JEX MOBILIER, 11 décembre 2024 — 24/04977

Déboute le ou les demandeurs de l'ensemble de leurs demandes Cour de cassation — JEX MOBILIER

Texte intégral

MINUTE N° : DOSSIER : N° RG 24/04977 - N° Portalis DBX4-W-B7I-TKGL AFFAIRE : [S] [P] / S.A. ALTEAL NAC: 78F

TRIBUNAL JUDICIAIRE DE TOULOUSE

LE JUGE DE L'EXECUTION

JUGEMENT DU 11 DECEMBRE 2024

PRESIDENT : Sophie SELOSSE, Vice-Président

GREFFIER : Emma JOUCLA, Greffier, lors de l’audience de plaidoirie et lors du prononcé

DEMANDEUR

M. [S] [P] né le [Date naissance 1] 1975 à [Localité 4], demeurant [Adresse 3]

représenté par Me Christophe MARCIANO, avocat au barreau de TOULOUSE, avocat plaidant, vestiaire : 359

DEFENDERESSE

S.A. ALTEAL, dont le siège social est sis [Adresse 2]

représentée par Me Isabelle DURAND, avocat au barreau de TOULOUSE, avocat plaidant, vestiaire : 233

DEBATS Audience publique du 27 Novembre 2024

PROCEDURE : Articles L 213-5 et L 213-6 du Code de l’Organisation Judiciaire, R 121-11 et suivants du Code des Procédures Civiles d’Exécution.

SAISINE : par Assignation - procédure au fond du 04 Novembre 2024

EXPOSE DU LITIGE :

Monsieur [P] et Madame [O], locataires de la société ALTEAL, ont sous-loué leur logement sans autorisation de cette dernière. Ils n’ont toutefois pas réglé leur propre loyer, bien que les loyers de la sous-location leur soient versés.

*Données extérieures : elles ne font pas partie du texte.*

-- ==== Sys2Proof/Proofs/Effects.lean ====
section
/-! What each command leaves as it was at its block, what every command does there, and how far a request gets to it: a
predicate that neither the ports nor what has been sent can change is kept by every step where each effect keeps it. -/

set_option linter.unusedTactic false
set_option linter.unusedSimpArgs false
set_option linter.unreachableTactic false
set_option linter.unnecessarySeqFocus false

namespace Sys2Proof.Machine

/-! ### What each request and each event leaves as it was -/

@[simp] theorem setEpoch_frame (frame : BitVec 48) (c : Caller) (s : State) :
    (setEpoch frame c s).ports = s.ports ∧ (setEpoch frame c s).dir = s.dir ∧
    (setEpoch frame c s).store = s.store ∧ (setEpoch frame c s).load = s.load ∧
    (setEpoch frame c s).edit = s.edit ∧ (setEpoch frame c s).units = s.units ∧
    (setEpoch frame c s).mail = s.mail ∧ (setEpoch frame c s).pending = s.pending := by
  unfold setEpoch State.checked
  generalize firstFailure _ = f
  cases f <;> dsimp only <;> (repeat' split) <;> simp [*]

@[simp] theorem darken_frame (presence : Byte) (frame : BitVec 48) (c : Caller) (s : State) :
    (darken presence frame c s).ports = s.ports ∧ (darken presence frame c s).dir = s.dir ∧
    (darken presence frame c s).store = s.store ∧ (darken presence frame c s).load = s.load ∧
    (darken presence frame c s).edit = s.edit ∧ (darken presence frame c s).units = s.units ∧
    (darken presence frame c s).mail = s.mail ∧ (darken presence frame c s).pending = s.pending := by
  unfold darken State.checked
  generalize firstFailure _ = f
  cases f <;> dsimp only <;> (repeat' split) <;> simp [*]

@[simp] theorem wake_frame (presence : Byte) (frame : BitVec 48) (c : Caller) (s : State) :
    (wake presence frame c s).ports = s.ports ∧ (wake presence frame c s).dir = s.dir ∧
    (wake presence frame c s).store = s.store ∧ (wake presence frame c s).load = s.load ∧
    (wake presence frame c s).edit = s.edit ∧ (wake presence frame c s).units = s.units ∧
    (wake presence frame c s).mail = s.mail ∧ (wake presence frame c s).pending = s.pending := by
  unfold wake State.checked
  generalize firstFailure _ = f
  cases f <;> dsimp only <;> (repeat' split) <;> simp [*]

@[simp] theorem queryWindow_frame (c : Caller) (s : State) :
    (queryWindow c s).ports = s.ports ∧ (queryWindow c s).dir = s.dir ∧ (queryWindow c s).store = s.store ∧
    (queryWindow c s).load = s.load ∧ (queryWindow c s).edit = s.edit ∧ (queryWindow c s).scene = s.scene ∧
    (queryWindow c s).units = s.units ∧ (queryWindow c s).mail = s.mail ∧ (queryWindow c s).pending = s.pending := by
  simp [queryWindow]
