-- ==== Sys2Proof/Proofs/StoreLaws.lean ====
section
/-! The frame store between its contents: what requests, grants, withdrawals and the entry to and exit from self-refresh
change of it. They leave the bytes, the errors, the debt, the counts and the queues, and let a REFRESH run only where one
is owed or may be pulled in (R29, R31). -/

namespace Sys2Proof.Machine

/-- A refresh whose outcome counts has the bus. -/
def Store.refreshes (st : Store) : Prop := ∃ t, st.running = some t ∧ t.job = .refresh ∧ t.dropped = false

/-- The bytes, the errors, the debt, the counts and the scrub queue of a store are those of another. -/
def Store.sameContents (a b : Store) : Prop :=
  b.mem = a.mem ∧ b.errors = a.errors ∧ b.debt = a.debt ∧ b.refreshed = a.refreshed ∧ b.scrub = a.scrub ∧
    b.corrected = a.corrected

theorem Store.sameContents_refl (a : Store) : a.sameContents a := ⟨rfl, rfl, rfl, rfl, rfl, rfl⟩

theorem Store.sameContents.trans {a b c : Store} (h : a.sameContents b) (k : b.sameContents c) : a.sameContents c := by
  obtain ⟨h1, h2, h3, h4, h5, h6⟩ := h
  obtain ⟨k1, k2, k3, k4, k5, k6⟩ := k
  exact ⟨k1.trans h1, k2.trans h2, k3.trans h3, k4.trans h4, k5.trans h5, k6.trans h6⟩

theorem Store.kept.contents {a b : Store} (h : a.kept b) : a.sameContents b := by
  obtain ⟨h1, h2, h3, h4, h5, h6, -⟩ := h
  exact ⟨h1, h2, h3, h4, h5, h6⟩

/-- What the arbiter and its requesters may do to a store. -/
def Store.arbitrated (a b : Store) : Prop :=
  a.sameContents b ∧ (b.refreshes → a.refreshes ∨ -8 < a.debt ∨ a.refreshed = false)

theorem Store.arbitrated_refl (a : Store) : a.arbitrated a := ⟨Store.sameContents_refl a, .inl⟩

theorem Store.arbitrated_of_eq {a b : Store} (h : b = a) : a.arbitrated b := h ▸ Store.arbitrated_refl a

theorem Store.arbitrated.trans {a b c : Store} (h : a.arbitrated b) (k : b.arbitrated c) : a.arbitrated c := by
  refine ⟨h.1.trans k.1, fun hc => ?_⟩
  obtain ⟨-, -, hdebt, hflag, -⟩ := h.1
  rcases k.2 hc with hb | hb
  · exact h.2 hb
  · rw [hdebt, hflag] at hb; exact .inr hb

/-- An update that keeps the contents and lets no refresh run. -/
theorem Store.arbitrated_of_contents {a b : Store} (hk : a.sameContents b) (hr : b.refreshes → a.refreshes) : a.arbitrated b :=
  ⟨hk, fun h => .inl (hr h)⟩

/-- A fold of steps of the arbiter and its requesters is one. -/
theorem arbitrated_foldl {α : Type} (f : State → α → State)
    (h : ∀ (s : State) a, s.store.arbitrated (f s a).store)
    (l : List α) (s : State) : s.store.arbitrated (l.foldl f s).store := by
  induction l generalizing s with
  | nil => exact Store.arbitrated_refl _
  | cons a l ih => exact (h s a).trans (ih (f s a))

Par jugement du 18 avril 2023, le juge des contentieux de la protection a : - constaté que les conditions d’acquisitions de la clause résolutoire étaient remplies, - ordonné aux locataires désormais occupants sans droits ni titre,de libérer les lieux dans les quinze jours à compter de la décision, - autorisé qu’à défaut, il soit procédé à l’expulsion des locataires avec recours à la force publique en cas de nécessité, - condamné solidairement les locataires à payer une indemnité d’occupation provisionnelle égale au montant du loyer et des charges actualisés, et ce mensuellement et jusqu’à libération des lieux, - condamné solidairement les locataires au paiement de l’arriété locatif, créance fixée à la somme de 5.450,32€ à la date du 2 février 2023, - condamné solidairement les locataires à 600€ en application de l’article 700 du code de procédure civile et aux entiers dépens. Si les locataires avaient quitté les lieux à la date de la présente audience, aucun congé n’a été communiqué à la bailleresse. C’est ainsi que par acte de commissaire de justice en date du 6 mai 2024 dénoncé le 13 mai 2024 à Monsieur [S] [P], la société ALTEAL a fait diligenter une saisie-attribution sur les comptes de ce dernier, tenus dans les livres du CREDIT LYONNAIS, pour un montant de 7.295,12€, principal, intérêts et frais de poursuite ajoutés.

Par requête en date du 12 juin 2024, Monsieur [P] a saisi la présente juridiction en contestation de cette saisie. Il faisait valoir en effet que, en sa qualité de chef d’entreprise et de père de famille, il voyait son quotidien lourdement impacté par la saisie-attribution, et sollicitait la mise en place d’un échéancier en 24 mois, qu’il s’engageait à respecter.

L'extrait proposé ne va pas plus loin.